Jeanne said it was their analytical nature, which is close, but more it's their "dry" view of the world. It's all about data and observation and collecting things and asking questions. I find myself, halfway through the day, asking again and again, "Now what do you want us to do with...?"...and you can fill in the blank with all sorts of topics...like today: "What do you want us to do with the crickets we just captured and smooshed under a petri dish?" Or "What do you want me to do with this large grasshopper lying dead and smelly on the paper towel in front of me?"

And they really have no answer. They just keep plopping larvae and pupa and crayfish in front of us and then wonder around the room saying, "Isn't science fun?"

At one point, one of the professors walked by where I started to draw the dead grasshopper in my notebook out of boredom and she said, "Oh, drawing them, that's a good idea?"

Ya think?

The class is interesting in that, as primarily a teacher who focuses on the humanities, it's nice to be exposed to bugs and slugs and the world of science, but on the other hand, I find myself far more interested in the names of the herbs we walked through at the Univeristy herb garden and the history behind those names than the actually capturing of bugs that will die, get skewered with a pin, and sit in a pretty box the professors have provided for us so we can have a insect box in our classrooms.

And another odd thing about science teachers is that they don't really talk...well, except for the obnoxious guy across from me who won't shut up. Actually, they talk, but it didn't seem to go beyond the deeper meanings of observation or edification.

Professor: A good friend of mine goes down to the rainforests in the Amazon and collects bugs.

Student: How does he collect them?

Professor: Oh, it's fascinating work. He spreads out huge mesh nets along the bottom of this enormous tree, sprays the tree with DDT and the bugs fall into his net by the thousands. And most of them have never been catalogued.

Class: Ohhhh, ahhhh, wow.

Me (thinking quietly to myself): DDT? What else falls out of the tree? What if that was the last colony of a particular bug that no one's every seen before? What about the birds?

Me (not so quietly to my neighbor): Why do we need to catalogue them all?

Neighbor: Oh, it's so important...we make such amazing medical discoveries. A cure for cancer might be in those trees.

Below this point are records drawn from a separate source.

-- ==== Sys2Proof/Machine/Front.lean ====
section
/-! DEFINITION. The front end: its accesses and what stops them (R382, R383), packets (R384, R385), completion, tokens
and the window (R386 to R390), launches (R392 to R395), control packets (R396 to R402), stages (R403 to R405), and the
queues' own events (R380, R383, R387, R391, R408). -/

namespace Sys2Proof.Machine

/-! ## Accesses (R382, R383) -/

/-- Why an access of the front end stops: a page fault, a refusal (with the error it met), a malformed packet, or it must
be tried again: at once, or after the scrub of cores (R414). -/
inductive FeStop where
  | fault (a : Nat)
  | refused (a : Nat) (met : Option Loc)
  | malformed (a : Nat)
  | again
  | scrub (cores : List Nat)
  deriving DecidableEq, Repr

/-- What a stopped engine access means to a queue (R383). -/
def State.feStopOf (s : State) (w va : Nat) (x : EngStop) : FeStop :=
  match x with
  | .wait a => match s.walk w a with
    | .invalid => .fault a
    | .malformed => .refused a none
    | .lost pa => .refused a (some (.mem pa 0))
    | .settling => .again
    | .leaf _ _ => .again
  | .fabric _ _ a _ _ => .refused a none
  | .bad met => .refused va met

/-- The front end's permissions: those of the world, from outside every sealed object (R377, R382; log 59). -/
def feCtx (w : Nat) : EngCtx := ⟨2048, w, 2 ^ 56⟩

/-- Make accesses of the front end: they carry its stamp, and what it reads and writes raises it (R390, R432; log 73). -/
def State.feRun {α : Type} (s : State) (w va : Nat) (m : EngM α) : Except FeStop (α × State) :=
  match m ⟨s, s.feStamp⟩ with
  | .ok (a, e) => .ok (a, { e.s with feStamp := e.stamp })
  | .error x => .error (s.feStopOf w va x)

/-- Read bytes as the front end. -/
def State.feRead (s : State) (w va n : Nat) : Except FeStop (List Byte × State) := s.feRun w va (engRead (feCtx w) [] va n)

/-- Read an 8-byte number as the front end. -/
def State.feNum (s : State) (w va : Nat) : Except FeStop (Nat × State) := s.feRun w va (engNum (feCtx w) [] va 8)

/-- Write an 8-byte number as the front end. -/
def State.fePut (s : State) (w va v : Nat) : Except FeStop State :=
  match s.feRun w va (engWrite (feCtx w) [] va (bytesOf 8 v)) with
  | .ok (_, s1) => .ok s1
  | .error x => .error x

/-- The world whose translations reach a queue's control block (R381): a REMOTE queue's lies in service memory. -/
def Queue.qcbWorld (q : Queue) : Nat := if q.remote then 0 else q.world

/-- Write a field of a queue's control block. -/
def State.qcbPut (s : State) (q off v : Nat) : Except FeStop State :=
  s.fePut (s.queue q).qcbWorld ((s.queue q).qcb + off) v

/-- STATE and REASON as the control block holds them (R381). -/
def Queue.stateWord (q : Queue) : Nat := q.state * 2 ^ 40 + q.reason * 2 ^ 32

/-- Write all that the front end keeps in a control block. -/
def State.qcbAll (s : State) (q : Nat) : Except FeStop State := do
  let x := s.queue q
  let s1 ← s.qcbPut q 0x10 x.ridx
  let s2 ← s1.qcbPut q 0x18 x.stateWord
  let s3 ← s2.qcbPut q 0x20 x.faddr
  s3.qcbPut q 0x28 x.tokens.toNat

/-- Change a queue. -/
def State.modQueue (s : State) (q : Nat) (f : Queue → Queue) : State := s.putQueue q (f (s.queue q))

/-- Write a control block if it can be written; else the unit holds the values until it can (R383). -/
def State.showQcb (s : State) (q : Nat) : State :=
  match s.qcbAll q with
  | .ok s1 => s1.modQueue q (fun x => { x with owes := false })
  | .error _ => s.modQueue q (fun x => { x with owes := true })

/-- Control blocks that could not be written are written as soon as they can be (R383). -/
def State.serveQcbs (s : State) : State :=
  s.queues.foldl (fun s e => if e.2.made && e.2.owes && (s.qcbAll e.1).toOption.isSome then s.showQcb e.1 else s) s

/-- The WAITMEMs of a queue do not count the cycles it has been in FAULT (R383). -/
def State.pauseTimers (s : State) (q : Nat) : State :=
  let lost := if (s.queue q).state = 2 then s.cycle - (s.queue q).faultAt else 0
  s.modQueue q (fun x => { x with window := x.window.map (fun e => { e with expire := e.expire.map (fun t => t + lost) }) })

/-- Put a queue into FAULT or HALTED (R383). -/
def State.stopQueue (s : State) (q st reason a : Nat) : State :=
  ((s.pauseTimers q).modQueue q (fun x => { x with state := st, reason := reason, faddr := a % 2 ^ 64, faultAt := s.cycle, stuck := none })).showQcb q

/-- What a stopped access does to an ACTIVE queue (R383); an error it met is journalled (R425). -/
def State.feStopped (s : State) (q : Nat) (x : FeStop) : State :=
  if (s.queue q).state ≠ 1 then s
  else match x with
    | .fault a => s.stopQueue q 2 1 a
    | .refused a met => (match met with
      | some l => s.noteUnread l (s.queue q).world
      | none => s).stopQueue q 3 5 a
    | .malformed a => s.stopQueue q 3 2 a
    | .again => s
    | .scrub cs => cs.foldl (fun s c => s.scrub c (s.queue q).world) s

/-- Do something for a queue, or leave everything as it was but for the queue's state (R383: the access is repeated). -/
def State.feTry (s : State) (q : Nat) (r : Except FeStop State) : State :=
  match r with
  | .ok s1 => s1
  | .error x => s.feStopped q x

/-! ## Packets (R384, R385, R392, R395 to R404) -/

/-- The launch fields from the three words at 0x18, 0x20 and 0x28 (R392). -/
def launchBody (a b c : Nat) (resv : Bool) : LaunchBody where
  handle := bitsOf a 48 16
  entry := bitsOf a 32 16
  wm := bitsOf a 20 4
  hm := bitsOf a 16 4
  x0 := bitsOf a 12 4
  y0 := bitsOf a 8 4
  cmask := bitsOf a 0 8
  nm := bitsOf b 60 4
  prio := bitsOf b 58 2
  mawm := bitsOf b 55 3
  anypos := bitOf b 54
  wsb := bitsOf b 32 10
  trape := bitsOf b 16 16
  emule := bitsOf b 0 16
  argp := c
  resv := resv || bitsOf a 24 8 != 0 || bitsOf b 42 12 != 0

/-- The tested word of IF and WAITMEM (R397, R398). -/
def condBody (a b c d : Nat) : CondBody := ⟨a, BitVec.ofNat 64 b, BitVec.ofNat 64 c, bitsOf d 12 4⟩

/-- A code and an address that IF and WAITMEM allow (R397). -/
def condOk (b : CondBody) : Bool := decide (b.cc ≤ 5) && b.addr % 8 == 0

/-- The instruction of a packet's bytes, or none where it is malformed (R385). -/
def packetOf (world q k : Nat) (bs : List Byte) : Option Instr :=
  let f (i : Nat) : Nat := natOfBytes ((bs.drop (8 * i)).take 8)
  let h : PktHdr := ⟨bitOf (f 0) 11, bitOf (f 0) 10, BitVec.ofNat 64 (f 1), BitVec.ofNat 64 (f 2)⟩
  let a := f 3
  let b := f 4
  let c := f 5
  let d := f 6
  let ok (p : Bool) (i : Instr) : Option Instr := if p then some i else none
  if bitsOf (f 0) 32 32 ≠ 0 ∨ bitsOf (f 0) 12 4 ≠ 0 ∨ bitsOf (f 0) 8 2 ≠ 0 then none
  else match f 0 % 256 with
    | 0 => ok (a == 0 && b == 0 && c == 0 && d == 0) (.pktNop q k h)
    | 1 => ok (!(launchBody a b c false).resv && d == 0 && c % 64 == 0) (.pktLaunch q k h (launchBody a b c false))
    | 2 => ok (a % 64 == 0 && b % 64 == 0 && c == 0 && d == 0) (.pktLaunchi q k h a (BitVec.ofNat 64 b))
    | 3 => ok (a != 0 && decide (a < 2 ^ 32) && b == 0 && c == 0 && d == 0) (.pktLoop q k h a)
    | 4 => ok (a == 0 && b == 0 && c == 0 && d == 0) (.pktEndloop q k h)
    | 5 => ok (condOk (condBody a b c d) && bitsOf d 16 48 == 0 && bitsOf d 8 4 == 0 && d % 256 != 0)
        (.pktIf q k h (condBody a b c d) (d % 256))
    | 6 => ok (condOk (condBody a b c d) && bitsOf d 48 16 == 0 && bitsOf d 0 12 == 0)
        (.pktWaitmem q k h (condBody a b c d) (bitsOf d 16 32))
    | 7 => ok (decide (a < 1024) && c == 0 && d == 0) (.pktSignal q k h a (BitVec.ofNat 64 b))
    | 8 => ok (b % 16 == 0 && c == 0 && d == 0) (.pktCopy q k h a b)
    | 9 => ok (a % 64 == 0 && b % 64 == 0 && c % 64 == 0 && bitsOf d 1 31 == 0 && decide (1 ≤ bitsOf d 48 16) && decide (bitsOf d 48 16 ≤ 1024))
        (.pktStage q k h ⟨a, b, c, bitsOf d 48 16, bitsOf d 32 16, bitOf d 0⟩)
    | 10 =>
      let page := if bitOf d 0 then 2 ^ 29 else 65536
      ok (world == 0 && decide (a < 4096) && b % page == 0 && c != 0 && c % page == 0 && d / 2 == 0)
        (.pktShoot q k h ⟨a, b, c, bitOf d 0⟩)
    | _ => none

/-- The common fields of a packet. -/
def pktHdr : Instr → PktHdr
  | .pktNop _ _ h => h
  | .pktLaunch _ _ h _ => h
  | .pktLaunchi _ _ h _ _ => h
  | .pktLoop _ _ h _ => h
  | .pktEndloop _ _ h => h
  | .pktIf _ _ h _ _ => h
  | .pktWaitmem _ _ h _ _ => h
  | .pktSignal _ _ h _ _ => h
  | .pktCopy _ _ h _ _ => h
  | .pktStage _ _ h _ => h
  | .pktShoot _ _ h _ => h
  | _ => ⟨false, false, 0, 0⟩

/-- Barrier packets (R385). -/
def isBarrier : Instr → Bool
  | .pktLoop _ _ _ _ => true
  | .pktEndloop _ _ _ => true
  | .pktIf _ _ _ _ _ => true
  | _ => false

/-- Packets that no skip range may contain (R397). -/
def isLoopPacket : Instr → Bool
  | .pktLoop _ _ _ _ => true
  | .pktEndloop _ _ _ => true
  | _ => false

/-! ## The window (R386 to R389) -/

/-- Address of packet k of a queue (R381). -/
def Queue.packetAt (q : Queue) (k : Nat) : Nat := (q.ring + 64 * (k % 2 ^ q.log2n)) % 2 ^ 64

/-- An entry as it is read. -/
def WEntry.of (k : Nat) (i : Instr) : WEntry := ⟨k, i, .loaded, false, none, 0, none, none, none, none⟩

/-- The entry of a packet. -/
def Queue.entry? (q : Queue) (k : Nat) : Option WEntry := q.window.find? (fun e => e.k == k)

/-- The entries before an entry in the window. -/
def Queue.before (q : Queue) (k : Nat) : List WEntry := q.window.takeWhile (fun e => e.k != k)

/-- Whether an entry may dispatch (R388). -/
def Queue.ready (q : Queue) (e : WEntry) : Bool :=
  let l := q.before e.k
  e.state == .loaded && e.status.isNone && ((pktHdr e.instr).wait &&& ~~~q.tokens) == 0 &&
    !(l.any (fun x => isBarrier x.instr && x.state != .done)) && (!(isBarrier e.instr) || l.all (fun x => x.state == .done))

/-- STATUS of a completed packet (R386). -/
def statusWord (st : StatusInfo) : Nat :=
  st.code % 256 * 2 ^ 56 + st.cause % 256 * 2 ^ 48 + st.rank % 65536 * 2 ^ 32 + st.jidx % 2 ^ 32

/-- Whether a completion applies SET (R386). -/
def statusSets (st : StatusInfo) (h : PktHdr) : Bool := st.code == 0 || st.code == 2 || h.soe

/-- Set tokens of a queue and show them (R381, R387). -/
def State.setTokens (s : State) (q : Nat) (m : BitVec 64) : State :=
  let s1 := s.modQueue q (fun x => { x with tokens := x.tokens ||| m })
  s1.feTry q (s1.qcbPut q 0x28 (s1.queue q).tokens.toNat)

/-- Write an entry's STATUS and then set its tokens (R386, R390). -/
def State.completeEntry (s : State) (q : Nat) (e : WEntry) (st : StatusInfo) : State :=
  match s.fePut (s.queue q).world ((s.queue q).packetAt e.k + 0x38) (statusWord st) with
  | .error x => s.feStopped q x
  | .ok s1 =>
    let s2 := s1.modQueue q (fun x => x.modEntry e.k (fun y => { y with state := .done, stage := none, copy := none }))
    if statusSets st (pktHdr e.instr) then s2.setTokens q (pktHdr e.instr).set else s2

/-- Complete every entry whose work is over. -/
def State.completeAll (s : State) (q : Nat) : State :=
  (s.queue q).window.foldl (fun s e => match e.status with
    | some st => if e.state = .done then s else s.completeEntry q e st
    | none => s) s

/-- RIDX (R381, R396): an open loop holds it at the outermost LOOP. -/
def Queue.retirePos (q : Queue) : Nat :=
  match q.loops.getLast? with
  | some l => l.1
  | none => match q.window.head? with
    | some e => e.k
    | none => q.readPos

/-- Retire the lowest entries that are DONE (R388). -/
def State.retire (s : State) (q : Nat) : State :=
  let s1 := s.modQueue q (fun x => { x with window := x.window.dropWhile (fun e => e.state == .done) })
  let r := (s1.queue q).retirePos
  if (s1.queue q).ridx = r then s1
  else
    let s2 := s1.modQueue q (fun x => { x with ridx := r })
    s2.feTry q (s2.qcbPut q 0x10 r)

Me (quietly to myself): Why is it all about us? What if we, humanity, are the key to finding a cure for the end of destruction for all rare and exotic bugs? What if the cure for eliminating invasive species is eliminating the worst invasive species on the planet, us?

And to think...there's a big old picture of Rachel Carson stapled to the wall of the classroom.

So, on our mini-field trip to the herb garden, I snapped photos of the herbs,didn't write down a single name of the plants, captured three insects and then released them when class got out.



Oh, and in case you were wondering, slug slime, in our clinical trials, was stronger than glue stick glue.

Thank god nature won that contest!

Lily of the Pad Part II



Okay, the image finally loaded solving the minor mystery...twas the website that struggled with the photos.




These photos are, of course, lily pads found in the Arboretum on Lake Washington. Our task as inquisitive scientists was to scrape the underside of the pad for "life" of which we found plenty. My favorite micro-organism was the "voxvol" ... a round transluscent sphere with four green dots (much like a beach ball). The sphere is made up of thousands of individual cells with tiny flaggelates for swimmers. They all work together to make the sphere literally roll along like a beach ball rolling on the ground. Of course, they aren't on the ground, they are in the water.

Also interesting are the teachers with whom I am taking the class. The course is billed as "science for non-science teachers" but after introductions, I realized I am the only non-science teacher in the classroom. Having attended most workshops with humanities types, it's strange to be in a room of science teachers. There is far less talking going on and the conversations are about science kits, the dreaded state test (called the WASL), and lack of funding. At one point, I had to leave the lunch conversation because the complaining was reaching a frenzy.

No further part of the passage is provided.